The PID controller needs to be tuned, by applying different multiples to each of the terms. Each term has a slightly different effect, and changing the weighting changes the response of the controller. This can be used to iron out high frequency inputs, or to try and pre-empt any significant roll or pitch, and correct before it starts.
Building the Models
There are a range of tools that can be used for this form of modelling. Microsoft Excel is a very powerful tool and is used for validation of the models, along with Matlab. Matlab is well suited to building models such as these, and integrates well with the requirements of the modelling: to perform vector and matrix multiplications and to draw graphs of the output. Matlab also includes a PID tuning library so is a very attractive prospect.
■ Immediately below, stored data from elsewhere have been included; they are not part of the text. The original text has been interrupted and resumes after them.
theorem execRingSettleTimeout_gives : ∀ s, Gives [.phase, .timer, .heldOut, .out] [(0x1, 0x18, 0x18), (0xb0, 0x600, 0x600), (0xb0, 0x608, 0x608)] s (execRingSettleTimeout s) := by
  intro s
  unfold execRingSettleTimeout
  refine Gives.ite ?_ ?_
  · refine Gives.next ?_
    refine Only.step (becomeReady_only _) (by decide +kernel) ?_
    refine Only.step (reach_only _ _) (by decide +kernel) ?_
    exact Only.refl _ _ _
  · refine Gives.next ?_
    exact Only.refl _ _ _

theorem setRecov_only : ∀ a0 a1 s, Only [] [(0xb0, 0x620, 0x620)] s (setRecov a0 a1 s) := by
  intro a0 a1 s
  unfold setRecov
  refine Only.step (fset_only 0xb0 0x620 _ _ _ _ rfl rfl rfl) (by decide +kernel) ?_
  refine Only.step (fset_only 0xb0 0x620 _ _ _ _ rfl rfl rfl) (by decide +kernel) ?_
  exact Only.refl _ _ _

theorem recover_only : ∀ a0 a1 a2 s, Only ([Fld.pins, Fld.phase, Fld.regs, Fld.latched, Fld.causes, Fld.staleMid, Fld.tiles, Fld.sram, Fld.sramPoison, Fld.mesh, Fld.rowBus, Fld.scaleBus, Fld.range, Fld.zip, Fld.packed, Fld.bindings, Fld.reqs, Fld.chans, Fld.serials, Fld.handles] ++ [Fld.versions, Fld.rallies, Fld.selects, Fld.deferred, Fld.ws, Fld.mail, Fld.hostFns, Fld.badSlots, Fld.parity, Fld.powerN, Fld.powerS, Fld.votes, Fld.samples, Fld.lowSamples, Fld.ring, Fld.qps, Fld.heldOut, Fld.replicaN, Fld.replicaS, Fld.complexN] ++ [Fld.complexS, Fld.update, Fld.boot, Fld.restores, Fld.sensors, Fld.save, Fld.record, Fld.free, Fld.out] : List Fld) [] s (recover a0 a1 a2 s) := by
  intro a0 a1 a2 s
  unfold recover
  extract_lets +onlyGivenNames x1
  clear_value x1
  refine Only.ite ?_ ?_
  · refine Only.step (setRecov_only _ _ _) (by decide +kernel) ?_
    exact Only.refl _ _ _
  · extract_lets +onlyGivenNames x2
    clear_value x2
    extract_lets +onlyGivenNames x3
    refine Only.have_ (t := x3) ?_ fun hx3 => ?_
    · subst x3
      refine Only.step (emit_only _ _) (by decide +kernel) ?_
      exact Only.refl _ _ _
    clear_value x3
    extract_lets +onlyGivenNames x4
    clear_value x4
    refine Only.ite ?_ ?_
    · refine Only.step (setRecov_only _ _ _) (by decide +kernel) ?_
      refine Only.step (writeArea_only _ _ _) (by decide +kernel) ?_
      assumption
    · refine Only.ite ?_ ?_
      · refine Only.step (setRecov_only _ _ _) (by decide +kernel) ?_
        refine Only.step (writeArea_only _ _ _) (by decide +kernel) ?_
        assumption
      · extract_lets +onlyGivenNames x5
        clear_value x5
        extract_lets +onlyGivenNames x6
        refine Only.have_ (t := x6) ?_ fun hx6 => ?_
        · subst x6
          refine Only.step (countSig_only _ _) (by decide +kernel) ?_
          assumption
        clear_value x6
        refine Only.ite ?_ ?_
        · refine Only.step (deviceReset_only _ _) (by decide +kernel) ?_
          refine Only.step (setRecov_only _ _ _) (by decide +kernel) ?_
          refine Only.step (writeArea_only _ _ _) (by decide +kernel) ?_
          assumption
        · refine Only.step (setRecov_only _ _ _) (by decide +kernel) ?_
          refine Only.step (writeArea_only _ _ _) (by decide +kernel) ?_
          assumption

theorem execRecovCmd_gives : ∀ a0 a1 a2 a3 s, Gives ([Fld.pins, Fld.phase, Fld.regs, Fld.latched, Fld.causes, Fld.staleMid, Fld.tiles, Fld.sram, Fld.sramPoison, Fld.mesh, Fld.rowBus, Fld.scaleBus, Fld.range, Fld.zip, Fld.packed, Fld.bindings, Fld.reqs, Fld.chans, Fld.serials, Fld.handles] ++ [Fld.versions, Fld.rallies, Fld.selects, Fld.deferred, Fld.ws, Fld.mail, Fld.hostFns, Fld.badSlots, Fld.parity, Fld.powerN, Fld.powerS, Fld.votes, Fld.samples, Fld.lowSamples, Fld.ring, Fld.qps, Fld.heldOut, Fld.replicaN, Fld.replicaS, Fld.complexN] ++ [Fld.complexS, Fld.update, Fld.boot, Fld.restores, Fld.sensors, Fld.save, Fld.record, Fld.free, Fld.out] : List Fld) [] s (execRecovCmd a0 a1 a2 a3 s) := by
  intro a0 a1 a2 a3 s
  unfold execRecovCmd
  refine Gives.next ?_
  refine guarded_only 0xb0 rfl rfl (by decide +kernel) (fun s => ?_) ?_
  · refine Only.step (recover_only _ _ _ _) (by decide +kernel) ?_
    exact Only.refl _ _ _
  · exact Only.refl _ _ _


end Sys2Proof.Machine
end

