theorem writeBlock_only (k1 : Nat) : ∀ a0 a1 a2 a3 s, pageType a1 = k1 → Nat.beq k1 0x60 = false → Only ([Fld.pins, Fld.phase, Fld.regs, Fld.latched, Fld.causes, Fld.staleMid, Fld.tiles, Fld.sram, Fld.sramPoison, Fld.mesh, Fld.rowBus, Fld.scaleBus, Fld.range, Fld.zip, Fld.packed, Fld.bindings, Fld.reqs, Fld.chans, Fld.serials, Fld.handles] ++ [Fld.versions, Fld.rallies, Fld.selects, Fld.deferred, Fld.ws, Fld.mail, Fld.hostFns, Fld.badSlots, Fld.parity, Fld.powerN, Fld.powerS, Fld.votes, Fld.samples, Fld.lowSamples, Fld.ring, Fld.qps, Fld.heldOut, Fld.replicaN, Fld.replicaS, Fld.complexN] ++ [Fld.complexS, Fld.update, Fld.boot, Fld.restores, Fld.sensors, Fld.save, Fld.record, Fld.free, Fld.out] : List Fld) [] s (writeBlock a0 a1 a2 a3 s) := by
  intro a0 a1 a2 a3 s hk1 hn1
  unfold writeBlock
  split
  · refine Only.step (writeTile_only _ _ _ _ _) (by first | decide +kernel | simp [within, Fld.inside, RegSpan.inside]) ?_
    exact Only.refl _ _ _
  · refine Only.step (writeWsc_only _ _ _ _ _) (by first | decide +kernel | simp [within, Fld.inside, RegSpan.inside]) ?_
    exact Only.refl _ _ _
  · refine Only.step (writeCc_only _ _ _ _ _) (by first | decide +kernel | simp [within, Fld.inside, RegSpan.inside]) ?_
    exact Only.refl _ _ _
  · refine Only.step (writeMig_only _ _ _ _ _) (by first | decide +kernel | simp [within, Fld.inside, RegSpan.inside]) ?_
    exact Only.refl _ _ _
  · refine Only.step (writeChan_only _ _ _ _ _) (by first | decide +kernel | simp [within, Fld.inside, RegSpan.inside]) ?_
    exact Only.refl _ _ _
  · refine Only.step (writeMbx_only _ _ _ _ _) (by first | decide +kernel | simp [within, Fld.inside, RegSpan.inside]) ?_
    exact Only.refl _ _ _
  · refine Only.step (writeRg_only _ _ _ _ _) (by first | decide +kernel | simp [within, Fld.inside, RegSpan.inside]) ?_
    exact Only.refl _ _ _
  · refine Only.step (writeSec_only _ _ _ _) (by first | decide +kernel | simp [within, Fld.inside, RegSpan.inside]) ?_
    exact Only.refl _ _ _
  · refine Only.step (writePmu_only _ _ _ _) (by first | decide +kernel | simp [within, Fld.inside, RegSpan.inside]) ?_
    exact Only.refl _ _ _
  · refine Only.ite ?_ ?_
    · refine byRow_only (fun s => ?_) ?_
      · refine Gives.after (execPlaneFenceReq_gives _ _ _ _) (by first | decide +kernel | simp [within, Fld.inside, RegSpan.inside]) ?_
        exact Only.refl _ _ _
      · exact Only.refl _ _ _
    · refine Only.step (plainWrite_only 0x31 _ _ _ _ _ rfl rfl) (by first | decide +kernel | simp [within, Fld.inside, RegSpan.inside]) ?_
      exact Only.refl _ _ _
  · refine Only.ite ?_ ?_
    · refine byRow_only (fun s => ?_) ?_
      · refine Gives.after (execThmMaxClr_gives _ _) (by first | decide +kernel | simp [within, Fld.inside, RegSpan.inside]) ?_
        exact Only.refl _ _ _
      · exact Only.refl _ _ _
    · refine Only.step (plainWrite_only 0xa2 _ _ _ _ _ rfl rfl) (by first | decide +kernel | simp [within, Fld.inside, RegSpan.inside]) ?_
      exact Only.refl _ _ _
  · refine Only.ite ?_ ?_
    · refine byRow_only (fun s => ?_) ?_
      · refine Gives.after (execDbgReset_gives _ _ _) (by first | decide +kernel | simp [within, Fld.inside, RegSpan.inside]) ?_
        exact Only.refl _ _ _
      · exact Only.refl _ _ _
    · refine Only.ite ?_ ?_
      · refine byRow_only (fun s => ?_) ?_
        · refine Gives.after (execDbgWake_gives _ _ _) (by first | decide +kernel | simp [within, Fld.inside, RegSpan.inside]) ?_
          exact Only.refl _ _ _
        · exact Only.refl _ _ _
      · refine Only.step (plainWrite_only 0xb1 _ _ _ _ _ rfl rfl) (by first | decide +kernel | simp [within, Fld.inside, RegSpan.inside]) ?_
        exact Only.refl _ _ _
  · refine Only.step (plainWrite_only 0x1 _ _ _ _ _ rfl rfl) (by first | decide +kernel | simp [within, Fld.inside, RegSpan.inside]) ?_
    exact Only.refl _ _ _
  · refine Only.step (plainWrite_only 0x80 _ _ _ _ _ rfl rfl) (by first | decide +kernel | simp [within, Fld.inside, RegSpan.inside]) ?_
    exact Only.refl _ _ _
  · refine Only.step (plainWrite_only 0x90 _ _ _ _ _ rfl rfl) (by first | decide +kernel | simp [within, Fld.inside, RegSpan.inside]) ?_
    exact Only.refl _ _ _
  · refine Only.step (plainWrite_only 0x70 _ _ _ _ _ rfl rfl) (by first | decide +kernel | simp [within, Fld.inside, RegSpan.inside]) ?_
    exact Only.refl _ _ _
  · refine Only.step (plainWrite_only 0x72 _ _ _ _ _ rfl rfl) (by first | decide +kernel | simp [within, Fld.inside, RegSpan.inside]) ?_
    exact Only.refl _ _ _
  · refine Only.step (plainWrite_only 0xb2 _ _ _ _ _ rfl rfl) (by first | decide +kernel | simp [within, Fld.inside, RegSpan.inside]) ?_
    exact Only.refl _ _ _
  · refine Only.step (plainWrite_only 0xa1 _ _ _ _ _ rfl rfl) (by first | decide +kernel | simp [within, Fld.inside, RegSpan.inside]) ?_
    exact Only.refl _ _ _
  · refine Only.step (plainWrite_only 0x48 _ _ _ _ _ rfl rfl) (by first | decide +kernel | simp [within, Fld.inside, RegSpan.inside]) ?_
    exact Only.refl _ _ _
MSC Adams is the industry standard system for modelling suspension systems. This can be used to show how the suspension deflects in response to loads, calculate the loads in members, and specify springs and rockers. It can also optimise these components. However, the support for a user-configured active suspension system is limited.
As a result, a bespoke system may be the answer, written and developed for the SUFST team in C#. This is the type of challenge I enjoy taking on. It will allow the model to be built with only the required functions, which is beneficial when it comes to ease of use and development. In addition, building a bespoke system lends a much better understanding of the way the dynamics work, and can be integrated easily with Solidworks.
The models are in development at the moment and future posts will show exactly how the dynamic models are used to evaluate and adapt the design.